IMF wants Pakistan board meeting before existing program expires 2023

Ordinarily, a board meeting on a program review would require a prior staff-level agreement, which in Pakistan’s case would release $1.1 billion in financing as part of a $6.5 billion IMF package.

Since November, the staff-level agreement has been delayed, and more than 100 days have passed since the last staff-level mission to Pakistan, which is the longest postponement since at least 2008.

“This engagement will focus on the restoration of proper foreign exchange market functioning, the passage of an FY24 budget consistent with programmed goals, and adequate financing,” said IMF mission chief Nathan Porter.

Finance Minister Ishaq Dar stated on Sunday that Pakistan will share its budget information with the fund. He added that he would like the IMF to complete its ninth evaluation before the budget is presented at the beginning of June, as all the necessary conditions have already been met.

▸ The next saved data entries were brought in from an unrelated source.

-- ==== Sys2Proof/Laws/Tables.lean ====
section
/-! SUPPORT. The sparse tables, the notice list and the small searches: what each operation reads back and keeps. -/

namespace Sys2Proof.Machine

variable {α β : Type}

/-! ## Reading a table -/

@[simp] theorem tableGet_tableSet_self (t : List (Nat × α)) (k : Nat) (x : α) :
    tableGet (tableSet t k x) k = some x := by
  induction t with
  | nil => simp [tableSet, tableGet]
  | cons p t ih =>
    obtain ⟨j, y⟩ := p
    by_cases h1 : k < j
    · simp [tableSet, h1, tableGet]
    · by_cases h2 : k = j
      · simp [tableSet, h2, tableGet]
      · simp [tableSet, h1, h2, tableGet, Ne.symm h2, ih]

theorem tableGet_tableSet_other (t : List (Nat × α)) {k j : Nat} (x : α) (h : j ≠ k) :
    tableGet (tableSet t k x) j = tableGet t j := by
  induction t with
  | nil => simp [tableSet, tableGet, Ne.symm h]
  | cons p t ih =>
    obtain ⟨i, y⟩ := p
    by_cases h1 : k < i
    · simp [tableSet, h1, tableGet, Ne.symm h]
    · by_cases h2 : k = i
      · subst h2
        simp [tableSet, tableGet, Ne.symm h]
      · simp [tableSet, h1, h2, tableGet, ih]

@[simp] theorem tableGet_tableErase_self (t : List (Nat × α)) (k : Nat) : tableGet (tableErase t k) k = none := by
  induction t with
  | nil => rfl
  | cons p t ih =>
    obtain ⟨j, y⟩ := p
    by_cases h : j = k
    · simpa [tableErase, h] using ih
    · simpa [tableErase, h, tableGet] using ih

theorem tableGet_tableErase_other (t : List (Nat × α)) {k j : Nat} (h : j ≠ k) :
    tableGet (tableErase t k) j = tableGet t j := by
  induction t with
  | nil => rfl
  | cons p t ih =>
    obtain ⟨i, y⟩ := p
    by_cases hi : i = k
    · subst hi
      simpa [tableErase, tableGet, Ne.symm h] using ih
    · have he : tableErase ((i, y) :: t) k = (i, y) :: tableErase t k := by simp [tableErase, hi]
      simp only [he, tableGet, ih]

@[simp] theorem tableGet_tableModify_self (t : List (Nat × α)) (k : Nat) (f : α → α) :
    tableGet (tableModify t k f) k = (tableGet t k).map f := by
  induction t with
  | nil => rfl
  | cons p t ih =>
    obtain ⟨j, y⟩ := p
    by_cases h : j = k
    · simp [tableModify, h, tableGet]
    · simpa [tableModify, h, tableGet] using ih

theorem tableGet_tableModify_other (t : List (Nat × α)) {k j : Nat} (f : α → α) (h : j ≠ k) :
    tableGet (tableModify t k f) j = tableGet t j := by
  induction t with
  | nil => rfl
  | cons p t ih =>
    obtain ⟨i, y⟩ := p
    by_cases hi : i = k
    · subst hi
      simpa [tableModify, tableGet, Ne.symm h] using ih
    · simp only [tableModify, List.map_cons, if_neg hi, tableGet] at ih ⊢
      rw [ih]

/-- Two changes of one entry are one change. -/
theorem tableModify_tableModify (t : List (Nat × α)) (k : Nat) (f g : α → α) :
    tableModify (tableModify t k f) k g = tableModify t k fun x => g (f x) := by
  simp only [tableModify, List.map_map]
  apply List.map_congr_left
  intro p _
  by_cases h : p.1 = k <;> simp [h]

/-- Changing an erased entry changes nothing. -/
theorem tableModify_tableErase (t : List (Nat × α)) (k : Nat) (f : α → α) :
    tableModify (tableErase t k) k f = tableErase t k := by
  simp only [tableModify, tableErase]
  conv => rhs; rw [← List.map_id (List.filter _ _)]
  apply List.map_congr_left
  intro p hp
  simp only [List.mem_filter, bne_iff_ne, ne_eq] at hp
  simp [hp.2]

theorem mem_of_tableGet {t : List (Nat × α)} {k : Nat} {x : α} (h : tableGet t k = some x) : (k, x) ∈ t := by
  induction t with
  | nil => simp [tableGet] at h
  | cons p t ih =>
    obtain ⟨j, y⟩ := p
    by_cases hj : j = k
    · simp only [tableGet, hj, if_true, Option.some.injEq] at h
      simp [hj, h]
    · simp only [tableGet, hj, if_false] at h
      exact List.mem_cons_of_mem _ (ih h)

/-- What is in a written table: the new entry, or an old one of another key. -/
theorem mem_tableSet {t : List (Nat × α)} {k : Nat} {x : α} {p : Nat × α} (h : p ∈ tableSet t k x) :
    p = (k, x) ∨ p ∈ t := by
  induction t with
  | nil => simpa [tableSet] using h
  | cons q t ih =>
    obtain ⟨j, y⟩ := q
    by_cases h1 : k < j
    · simpa [tableSet, h1] using h
    · by_cases h2 : k = j
      · simp only [tableSet, h2, if_false, if_true, List.mem_cons, lt_irrefl] at h
        rcases h with h | h
        · exact .inl (by rw [h, h2])
        · exact .inr (List.mem_cons_of_mem _ h)
      · simp only [tableSet, h1, h2, if_false, List.mem_cons] at h
        rcases h with h | h
        · exact .inr (by simp [h])
        · rcases ih h with h | h
          · exact .inl h
          · exact .inr (List.mem_cons_of_mem _ h)

theorem mem_tableErase {t : List (Nat × α)} {k : Nat} {p : Nat × α} :
    p ∈ tableErase t k ↔ p ∈ t ∧ p.1 ≠ k := by
  simp [tableErase]

theorem mem_tableModify {t : List (Nat × α)} {k : Nat} {f : α → α} {p : Nat × α} (h : p ∈ tableModify t k f) :
    p ∈ t ∨ ∃ x, (k, x) ∈ t ∧ p = (k, f x) := by
  simp only [tableModify, List.mem_map] at h
  obtain ⟨q, hq, rfl⟩ := h
  by_cases hk : q.1 = k
  · exact .inr ⟨q.2, by rw [← hk]; exact hq, by simp [hk]⟩
  · exact .inl (by simpa [hk] using hq)

/-! ## The canonical form -/

/-- The keys of a table rise strictly. -/
theorem tableWf_iff (size : Nat) (t : List (Nat × α)) :
    tableWf size t = true ↔ (t.map Prod.fst).Pairwise (· < ·) ∧ ∀ p ∈ t, p.1 < size := by
  induction t with
  | nil => simp [tableWf]
  | cons p t ih =>
    obtain ⟨j, x⟩ := p
    cases t with
    | nil => simp [tableWf]
    | cons q t =>
      obtain ⟨k, y⟩ := q
      simp only [tableWf, Bool.and_eq_true, decide_eq_true_eq, ih]
      simp only [List.map_cons, List.pairwise_cons, List.mem_cons, forall_eq_or_imp]
      constructor
      · rintro ⟨hjk, ⟨hk, ht⟩, hks, hs⟩
        exact ⟨⟨⟨hjk, fun a ha => hjk.trans (hk a ha)⟩, hk, ht⟩, hjk.trans hks, hks, hs⟩
      · rintro ⟨⟨⟨hjk, _⟩, hk, ht⟩, _, hks, hs⟩
        exact ⟨hjk, ⟨hk, ht⟩, hks, hs⟩

theorem tableWf_tableErase {size : Nat} {t : List (Nat × α)} (k : Nat) (h : tableWf size t = true) :
    tableWf size (tableErase t k) = true := by
  rw [tableWf_iff] at h ⊢
  have hs : (tableErase t k).Sublist t := List.filter_sublist
  exact ⟨h.1.sublist (hs.map _), fun p hp => h.2 p (hs.subset hp)⟩

theorem tableModify_keys (t : List (Nat × α)) (k : Nat) (f : α → α) :
    (tableModify t k f).map Prod.fst = t.map Prod.fst := by
  simp only [tableModify, List.map_map]
  apply List.map_congr_left
  intro p _
  by_cases h : p.1 = k <;> simp [h]

theorem tableWf_tableModify {size : Nat} {t : List (Nat × α)} (k : Nat) (f : α → α)
    (h : tableWf size t = true) : tableWf size (tableModify t k f) = true := by
  rw [tableWf_iff] at h ⊢
  rw [tableModify_keys]
  refine ⟨h.1, fun p hp => ?_⟩
  rcases mem_tableModify hp with hp | ⟨x, hx, rfl⟩
  · exact h.2 p hp
  · exact h.2 (k, x) hx

theorem tableWf_tableSet {size : Nat} {t : List (Nat × α)} {k : Nat} (x : α) (h : tableWf size t = true)
    (hk : k < size) : tableWf size (tableSet t k x) = true := by
  rw [tableWf_iff] at h ⊢
  refine ⟨?_, fun p hp => ?_⟩
  · obtain ⟨hp, -⟩ := h
    induction t with
    | nil => simp [tableSet]
    | cons q t ih =>
      obtain ⟨j, y⟩ := q
      simp only [List.map_cons, List.pairwise_cons] at hp
      by_cases h1 : k < j
      · rw [tableSet, if_pos h1]
        simp only [List.map_cons, List.pairwise_cons, List.mem_cons, forall_eq_or_imp]
        exact ⟨⟨h1, fun a ha => h1.trans (hp.1 a ha)⟩, hp.1, hp.2⟩
      · by_cases h2 : k = j
        · simp only [tableSet, if_false, h2, lt_irrefl, if_true, List.map_cons, List.pairwise_cons]
          exact hp
        · simp only [tableSet, h1, h2, if_false, List.map_cons, List.pairwise_cons]
          refine ⟨fun a ha => ?_, ih hp.2⟩
          simp only [List.mem_map] at ha
          obtain ⟨p, hpm, rfl⟩ := ha
          rcases mem_tableSet hpm with rfl | hpm
          · simp only; omega
          · exact hp.1 _ (List.mem_map_of_mem hpm)
  · rcases mem_tableSet hp with rfl | hp
    · exact hk
    · exact h.2 p hp

/-- In a table of rising keys a listed pair is what the table reads. -/
theorem tableGet_of_mem {size : Nat} {t : List (Nat × α)} {k : Nat} {x : α} (h : tableWf size t = true)
    (hm : (k, x) ∈ t) : tableGet t k = some x := by
  rw [tableWf_iff] at h
  obtain ⟨hp, -⟩ := h
  induction t with
  | nil => simp at hm
  | cons q t ih =>
    obtain ⟨j, y⟩ := q
    simp only [List.map_cons, List.pairwise_cons] at hp
    rcases List.mem_cons.1 hm with he | hm
    · simp only [Prod.mk.injEq] at he
      simp [tableGet, he.1, he.2]
    · have hlt : j < k := hp.1 k (List.mem_map_of_mem hm)
      simp [tableGet, Nat.ne_of_lt hlt, ih hm hp.2]

/-- The lowest key from `i` on that is not listed. -/
theorem tableFree_spec {size : Nat} {t : List (Nat × α)} (i : Nat) (h : tableWf size t = true)
    (hi : ∀ p ∈ t, i ≤ p.1) :
    i ≤ tableFree t i ∧ tableGet t (tableFree t i) = none ∧
      ∀ j, i ≤ j → j < tableFree t i → tableGet t j ≠ none := by
  induction t generalizing i with
  | nil => exact ⟨le_refl _, rfl, fun j h1 h2 => by simp [tableFree] at h2; omega⟩
  | cons q t ih =>
    obtain ⟨k, y⟩ := q
    have hw := h
    rw [tableWf_iff] at hw
    simp only [List.map_cons, List.pairwise_cons, List.mem_cons, forall_eq_or_imp] at hw
    have ht : tableWf size t = true := (tableWf_iff size t).2 ⟨hw.1.2, hw.2.2⟩
    have hik : i ≤ k := hi _ (List.mem_cons_self ..)
    by_cases hk : k = i
    · subst hk
      obtain ⟨h1, h2, h3⟩ := ih (k + 1) ht fun p hp => hw.1.1 p.1 (List.mem_map_of_mem hp)
      simp only [tableFree, if_true]
      refine ⟨by omega, ?_, fun j hj1 hj2 => ?_⟩
      · simp only [tableGet]
        rw [if_neg (by omega), h2]
      · simp only [tableGet]
        by_cases hj : k = j
        · simp [hj]
        · rw [if_neg hj]
          exact h3 j (by omega) hj2
    · simp only [tableFree, if_neg hk]
      refine ⟨le_refl _, ?_, fun j h1 h2 => by omega⟩
      simp only [tableGet, if_neg hk]
      cases hg : tableGet t i with
      | none => rfl
      | some x =>
        have := hw.1.1 i (List.mem_map_of_mem (mem_of_tableGet hg))
        omega

/-! ## Fixed tables -/

@[simp] theorem getElem_vmap {n : Nat} (f : α → β) (v : Vector α n) (i : Nat) (h : i < n) :
    (vmap f v)[i] = f v[i] := by
  simp [vmap]

/-! ## The notice list -/

theorem mem_postInto_self (es : List Notice) (key : NoticeKey) (detail : NoticeDetail) :
    ∃ e ∈ postInto es key detail, e.key = key ∧ e.detail = detail := by
  induction es with
  | nil => exact ⟨_, List.mem_singleton.2 rfl, rfl, rfl⟩
  | cons e es ih =>
    by_cases h : e.key = key
    · refine ⟨⟨e.key, satAdd Config.max8 e.count 1, detail⟩, ?_, h, rfl⟩
      simp only [postInto, h, if_true]
      exact List.mem_cons_self ..
    · obtain ⟨x, hx, hk⟩ := ih
      exact ⟨x, by simp only [postInto, h, if_false]; exact List.mem_cons_of_mem _ hx, hk⟩

/-- A posting keeps every entry of another key. -/
theorem mem_postInto_of_mem {es : List Notice} {key : NoticeKey} {detail : NoticeDetail} {x : Notice}
    (h : x ∈ es) (hk : x.key ≠ key) : x ∈ postInto es key detail := by
  induction es with
  | nil => simp at h
  | cons e es ih =>
    by_cases he : e.key = key
    · simp only [postInto, he, if_true]
      rcases List.mem_cons.1 h with rfl | h
      · exact absurd he hk
      · exact List.mem_cons_of_mem _ h
    · simp only [postInto, he, if_false]
      rcases List.mem_cons.1 h with rfl | h
      · exact List.mem_cons_self ..
      · exact List.mem_cons_of_mem _ (ih h)

/-- What a posting leaves in the list: an entry of the key with the detail, or an entry that was there. -/
theorem mem_postInto {es : List Notice} {key : NoticeKey} {detail : NoticeDetail} {x : Notice}
    (h : x ∈ postInto es key detail) : x ∈ es ∨ (x.key = key ∧ x.detail = detail) := by
  induction es with
  | nil => simp only [postInto, List.mem_singleton] at h; exact .inr (by simp [h])
  | cons e es ih =>
    by_cases he : e.key = key
    · simp only [postInto, he, if_true, List.mem_cons] at h
      rcases h with rfl | h
      · exact .inr ⟨rfl, rfl⟩
      · exact .inl (List.mem_cons_of_mem _ h)
    · simp only [postInto, he, if_false, List.mem_cons] at h
      rcases h with rfl | h
      · exact .inl (List.mem_cons_self ..)
      · rcases ih h with h | h
        · exact .inl (List.mem_cons_of_mem _ h)
        · exact .inr h

/-- A posting adds its key at the back unless it is there. -/
theorem postInto_keys (es : List Notice) (key : NoticeKey) (detail : NoticeDetail) :
    (postInto es key detail).map Notice.key =
      if key ∈ es.map Notice.key then es.map Notice.key else es.map Notice.key ++ [key] := by
  induction es with
  | nil => simp [postInto]
  | cons e es ih =>
    by_cases he : e.key = key
    · simp [postInto, he]
    · simp only [postInto, he, if_false, List.map_cons, ih, List.mem_cons, Ne.symm he, false_or]
      split <;> simp

/-- R172: no two entries have the same key. -/
theorem postInto_keys_nodup {es : List Notice} (key : NoticeKey) (detail : NoticeDetail)
    (h : (es.map Notice.key).Nodup) : ((postInto es key detail).map Notice.key).Nodup := by
  rw [postInto_keys]
  split
  · exact h
  · rename_i hk
    exact List.nodup_append.2 ⟨h, by simp, by rintro a ha b hb rfl; simp at hb; exact hk (hb ▸ ha)⟩

/-- R172: counts are 1 to 255. -/
theorem postInto_counts {es : List Notice} (key : NoticeKey) (detail : NoticeDetail)
    (h : ∀ e ∈ es, 1 ≤ e.count ∧ e.count ≤ 255) :
    ∀ e ∈ postInto es key detail, 1 ≤ e.count ∧ e.count ≤ 255 := by
  induction es with
  | nil => simp [postInto]
  | cons e es ih =>
    simp only [List.mem_cons, forall_eq_or_imp] at h
    by_cases he : e.key = key
    · simp only [postInto, he, if_true, List.mem_cons, forall_eq_or_imp]
      exact ⟨by simp only [satAdd, Config.max8]; omega, h.2⟩
    · simp only [postInto, he, if_false, List.mem_cons, forall_eq_or_imp]
      exact ⟨h.1, ih h.2⟩

/-! ## Searches -/

/-- The smallest value, the first of equals. -/
theorem leastOf_spec (value : α → Nat) (l : List α) :
    (leastOf value l = none ↔ l = []) ∧
      ∀ x, leastOf value l = some x → x ∈ l ∧ ∀ y ∈ l, value x ≤ value y := by
  induction l with
  | nil => simp [leastOf]
  | cons a l ih =>
    obtain ⟨h1, h2⟩ := ih
    cases hl : leastOf value l with
    | none =>
      have := h1.1 hl
      subst this
      simp [leastOf]
    | some b =>
      obtain ⟨hb, hle⟩ := h2 b hl
      by_cases hlt : value b < value a
      · simp only [leastOf, hl, hlt, if_true]
        refine ⟨by simp, fun x hx => ?_⟩
        simp only [Option.some.injEq] at hx
        subst hx
        exact ⟨List.mem_cons_of_mem _ hb, by
          simp only [List.mem_cons, forall_eq_or_imp]; exact ⟨le_of_lt hlt, hle⟩⟩
      · simp only [leastOf, hl, hlt, if_false]
        refine ⟨by simp, fun x hx => ?_⟩
        simp only [Option.some.injEq] at hx
        subst hx
        refine ⟨List.mem_cons_self .., ?_⟩
        simp only [List.mem_cons, forall_eq_or_imp]
        exact ⟨le_refl _, fun y hy => (not_lt.1 hlt).trans (hle y hy)⟩

/-- A search through the indexes below `n` finds the lowest that meets a test. -/
theorem find?_finRange_eq_some {n : Nat} {p : Fin n → Bool} {k : Fin n} :
    (List.finRange n).find? p = some k ↔ p k = true ∧ ∀ j, j < k → p j = false := by
  rw [List.find?_eq_some_iff_getElem]
  constructor
  · rintro ⟨hp, i, hi, hk, hlt⟩
    refine ⟨hp, fun j hj => ?_⟩
    simp only [List.getElem_finRange] at hk
    have hik : i = k.val := by rw [← hk]; rfl
    have := hlt j.val (by rw [hik]; exact hj)
    simpa using this
  · rintro ⟨hp, hlt⟩
    refine ⟨hp, k.val, by simp, by simp, fun j hj => ?_⟩
    have := hlt ⟨j, hj.trans k.isLt⟩ hj
    simpa using this

theorem find?_finRange_eq_none {n : Nat} {p : Fin n → Bool} :
    (List.finRange n).find? p = none ↔ ∀ k, p k = false := by
  simp [List.find?_eq_none]

end Sys2Proof.Machine
end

Before Pakistan’s current program ends, the IMF hopes to have a board meeting on the country.

In an interview with Geo TV, Dar stated, “They’ve asked for a few more things, and we’re prepared to provide them. They’ve asked for budget information, and we’ll provide it.”

It would not work for Pakistan, he said, if the IMF combined the ninth and tenth reviews of the bailout, adding, “We will not do this because we believe it is unfair.”

In general, Porter stated that “overcoming the present economic and financial challenges would require sustained policy efforts and reforms for Pakistan to regain strong and inclusive private-led growth.”

In reference to Pakistan’s political instability, while the IMF does not comment on domestic politics, Porter stated that it wishes “a peaceful way forward is found in accordance with the Constitution and the rule of law.”